(Given information Opens)

-- ==== Sys2Proof/Machine/Dispatch.lean ====
section
/-! DEFINITION. The meaning of every command of the opcode map (30_encoding.md R86): one arm per constructor of
`Instr`, each one call of the command's own definition. -/

namespace Sys2Proof.Machine

open Sys2Proof

/-- What a decoded command does (00_scope.md R15). -/
def exec (i : Instr) (s : State) : Host.Outcome State Fault Refusal :=
  match i with
  | .construct fpwi op0 => Sys2Proof.Machine.execConstruct fpwi op0 s
  | .adopt fpwi cf sh op0 data => Sys2Proof.Machine.execAdopt fpwi cf sh op0 data s
  | .seekStart => Sys2Proof.Machine.execSeekStart s
  | .seekTo op0 => Sys2Proof.Machine.execSeekTo op0 s
  | .advance op0 => Sys2Proof.Machine.execAdvance op0 s
  | .reverse op0 => Sys2Proof.Machine.execReverse op0 s
  | .rdcsr csr => Sys2Proof.Machine.execRdcsr csr s
  | .dump => Sys2Proof.Machine.execDump s
  | .fpGen => Sys2Proof.Machine.execFpGen s
  | .fpGet => Sys2Proof.Machine.execFpGet s
  | .fpChk => Sys2Proof.Machine.execFpChk s
  | .pkU8 op0 => Sys2Proof.Machine.execPkU8 op0 s
  | .pkU16 op0 => Sys2Proof.Machine.execPkU16 op0 s
  | .pkU32 op0 => Sys2Proof.Machine.execPkU32 op0 s
  | .pkU64 op0 => Sys2Proof.Machine.execPkU64 op0 s
  | .pkI8 op0 => Sys2Proof.Machine.execPkI8 op0 s
  | .pkI16 op0 => Sys2Proof.Machine.execPkI16 op0 s
  | .pkI32 op0 => Sys2Proof.Machine.execPkI32 op0 s
  | .pkI64 op0 => Sys2Proof.Machine.execPkI64 op0 s
  | .pkF32 op0 => Sys2Proof.Machine.execPkF32 op0 s
  | .pkF64 op0 => Sys2Proof.Machine.execPkF64 op0 s
  | .pkBlob op0 data => Sys2Proof.Machine.execPkBlob op0 data s
  | .upU8 => Sys2Proof.Machine.execUpU8 s
  | .upU16 => Sys2Proof.Machine.execUpU16 s
  | .upU32 => Sys2Proof.Machine.execUpU32 s
  | .upU64 => Sys2Proof.Machine.execUpU64 s
  | .upI8 => Sys2Proof.Machine.execUpI8 s
  | .upI16 => Sys2Proof.Machine.execUpI16 s
  | .upI32 => Sys2Proof.Machine.execUpI32 s
  | .upI64 => Sys2Proof.Machine.execUpI64 s
  | .upF32 => Sys2Proof.Machine.execUpF32 s
  | .upF64 => Sys2Proof.Machine.execUpF64 s
  | .upBlob => Sys2Proof.Machine.execUpBlob s
  | .qpk8S a => Sys2Proof.Machine.execQpk8S a s
  | .qpk16S a => Sys2Proof.Machine.execQpk16S a s
  | .qpk24S a => Sys2Proof.Machine.execQpk24S a s
  | .qpk32S a => Sys2Proof.Machine.execQpk32S a s
  | .qup8S a => Sys2Proof.Machine.execQup8S a s
  | .qup16S a => Sys2Proof.Machine.execQup16S a s
  | .qup24S a => Sys2Proof.Machine.execQup24S a s
  | .qup32S a => Sys2Proof.Machine.execQup32S a s
  | .qpk8D a => Sys2Proof.Machine.execQpk8D a s
  | .qpk16D a => Sys2Proof.Machine.execQpk16D a s
  | .qpk24D a => Sys2Proof.Machine.execQpk24D a s
  | .qpk32D a => Sys2Proof.Machine.execQpk32D a s
  | .qpk40D a => Sys2Proof.Machine.execQpk40D a s
  | .qpk48D a => Sys2Proof.Machine.execQpk48D a s
  | .qpk56D a => Sys2Proof.Machine.execQpk56D a s
  | .qup8D a => Sys2Proof.Machine.execQup8D a s
  | .qup16D a => Sys2Proof.Machine.execQup16D a s
  | .qup24D a => Sys2Proof.Machine.execQup24D a s
  | .qup32D a => Sys2Proof.Machine.execQup32D a s
  | .qup40D a => Sys2Proof.Machine.execQup40D a s
  | .qup48D a => Sys2Proof.Machine.execQup48D a s
  | .qup56D a => Sys2Proof.Machine.execQup56D a s
  | .bpk71 a b => Sys2Proof.Machine.execBpk71 a b s
  | .bpk62 a b => Sys2Proof.Machine.execBpk62 a b s
  | .bpk44 a b => Sys2Proof.Machine.execBpk44 a b s
  | .bpk655 a b c => Sys2Proof.Machine.execBpk655 a b c s
  | .bpk111110 a b c => Sys2Proof.Machine.execBpk111110 a b c s
  | .bpk10X4 a b c d => Sys2Proof.Machine.execBpk10X4 a b c d s
  | .bpk1111108 a b c d => Sys2Proof.Machine.execBpk1111108 a b c d s
  | .bup71 a b => Sys2Proof.Machine.execBup71 a b s
  | .bup62 a b => Sys2Proof.Machine.execBup62 a b s
  | .bup44 a b => Sys2Proof.Machine.execBup44 a b s
  | .bup655 a b c => Sys2Proof.Machine.execBup655 a b c s
  | .bup111110 a b c => Sys2Proof.Machine.execBup111110 a b c s
  | .bup10X4 a b c d => Sys2Proof.Machine.execBup10X4 a b c d s
  | .bup1111108 a b c d => Sys2Proof.Machine.execBup1111108 a b c d s

end Sys2Proof.Machine
end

(Given information Closes)

Requirement
In the listing above, transcribe exactly everything from the line containing "Sys2Proof.Machine.execQpk16S a s" down to the line containing "Sys2Proof.Machine.execQup32S a s", including both and nothing more.

Solution below
  | .qpk16S a => Sys2Proof.Machine.execQpk16S a s
  | .qpk24S a => Sys2Proof.Machine.execQpk24S a s
  | .qpk32S a => Sys2Proof.Machine.execQpk32S a s
  | .qup8S a => Sys2Proof.Machine.execQup8S a s
  | .qup16S a => Sys2Proof.Machine.execQup16S a s
  | .qup24S a => Sys2Proof.Machine.execQup24S a s
  | .qup32S a => Sys2Proof.Machine.execQup32S a s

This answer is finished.